▶ DATA FOR THE TASK:
━━━━

theorem flagWord_eq_ofNat (bs : List Bool) : flagWord bs = BitVec.ofNat 32 (flagValue bs) := by
  refine BitVec.eq_of_getLsbD_eq fun k hk => ?_
  rw [flagWord_getLsbD bs k hk, BitVec.getLsbD_ofNat, decide_eq_true hk, Bool.true_and, testBit_flagValue]

/-! ### The bits of a field in a decode word -/

/-- `n` neighbouring bits of a field, from bit `lo` up. -/
def fieldBits (v : Byte) (lo : Nat) : Nat → List Bool
  | 0 => []
  | n + 1 => v.getLsbD lo :: fieldBits v (lo + 1) n

theorem fieldBits_length (v : Byte) (lo n : Nat) : (fieldBits v lo n).length = n := by
  induction n generalizing lo with
  | zero => rfl
  | succ n ih => rw [fieldBits, List.length_cons, ih]

theorem getLsbD_toNat (v : Byte) (k : Nat) : (v.getLsbD k).toNat = v.toNat / 2 ^ k % 2 := Nat.toNat_testBit v.toNat k

theorem flagValue_fieldBits (v : Byte) (lo n : Nat) : flagValue (fieldBits v lo n) = v.toNat / 2 ^ lo % 2 ^ n := by
  induction n generalizing lo with
  | zero => rw [Nat.pow_zero, Nat.mod_one]; rfl
  | succ n ih =>
    rw [fieldBits, flagValue_cons, ih, getLsbD_toNat, Nat.pow_succ' (n := n), Nat.mod_mul, Nat.div_div_eq_div_mul,
      Nat.pow_succ]

/-! ### The mode code (rule R184) -/

/-- The three bits of the mode field's predicates. -/
def modeFlags (v : Byte) : List Bool := [isModeUndefined v, isModeStandard v, isModeExtended v]

/-- The mode code of a mode field `r`: one-hot, or 0 where both mode bits are set. -/
def modeCode (r : Nat) : Nat := [1, 2, 4, 0].getD r 0

theorem flagValue_modes : ∀ r < 4, flagValue [decide (r = 0), decide (r = 1), decide (r = 2)] = modeCode r := by
  decide

theorem flagValue_modeFlags (v : Byte) : flagValue (modeFlags v) = modeCode (v.toNat % 4) := by
  rw [modeFlags, isModeUndefined_eq, isModeStandard_eq, isModeExtended_eq]
  exact flagValue_modes _ (Nat.mod_lt _ (by decide))

/-! ### The decode words of the CAN snapshots (rules R166 and R177) -/

theorem canPredicates_eq (o c : Byte) :
    canPredicates o c = modeFlags o ++ fieldBits o 2 4 ++ fieldBits c 0 6 := by
  simp [canPredicates, modeFlags, fieldBits]

theorem canPredicates_length (o c : Byte) : (canPredicates o c).length = 13 := rfl

theorem flagValue_canPredicates (o c : Byte) :
    flagValue (canPredicates o c) =
      128 * (c.toNat % 64) + 8 * (o.toNat / 4 % 16) + modeCode (o.toNat % 4) := by
  have hmodes : (modeFlags o).length = 3 := rfl
  rw [canPredicates_eq, flagValue_append, flagValue_append, flagValue_modeFlags, flagValue_fieldBits,
    flagValue_fieldBits, List.length_append, fieldBits_length, hmodes]
  omega

theorem isExtModeEnabled_toNat (testsErrframe : Bool) (v : Byte) :
    (isExtModeEnabled testsErrframe v).toNat = v.toNat / (if testsErrframe then 4 else 2) % 2 := by
  cases testsErrframe with
  | false => rw [isExtModeEnabled_false]; exact getLsbD_toNat v 1
  | true => rw [isExtModeEnabled_true]; exact getLsbD_toNat v 2

/-- The bits that `CST2.DEC` adds above those of `CST.DEC`. -/
theorem flagValue_extension (testsErrframe : Bool) (e o : Byte) :
    flagValue [isExtendedDataLengthEnabled e, isFastDataEnabled e, isNonIsoCanfdEnabled e,
      isExtModeEnabled testsErrframe o] =
      8 * (o.toNat / (if testsErrframe then 4 else 2) % 2) + e.toNat % 8 := by
  have hbits : [isExtendedDataLengthEnabled e, isFastDataEnabled e, isNonIsoCanfdEnabled e,
      isExtModeEnabled testsErrframe o] = fieldBits e 0 3 ++ [isExtModeEnabled testsErrframe o] := by
    simp [fieldBits]
  rw [hbits, flagValue_append, flagValue_fieldBits, flagValue_singleton, fieldBits_length, isExtModeEnabled_toNat]
  omega

theorem cstWord_eq (x : CanSnapshot) :
    cstWord x = BitVec.ofNat 32 (128 * (x.ctrlstat.toNat % 64) + 8 * (x.opmode.toNat / 4 % 16) +
      modeCode (x.opmode.toNat % 4)) := by
  rw [cstWord, flagWord_eq_ofNat, flagValue_canPredicates]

━━━━

▶ WHAT IS EXPECTED:
The lines above, starting at the one with "List.length_append, fieldBits_length, hmodes]" and ending at the one with "getLsbD_toNat v 2", are the only ones to return, exactly as written.

▶ SOLUTION TO THIS TASK:
    flagValue_fieldBits, List.length_append, fieldBits_length, hmodes]
  omega

theorem isExtModeEnabled_toNat (testsErrframe : Bool) (v : Byte) :
    (isExtModeEnabled testsErrframe v).toNat = v.toNat / (if testsErrframe then 4 else 2) % 2 := by
  cases testsErrframe with
  | false => rw [isExtModeEnabled_false]; exact getLsbD_toNat v 1
  | true => rw [isExtModeEnabled_true]; exact getLsbD_toNat v 2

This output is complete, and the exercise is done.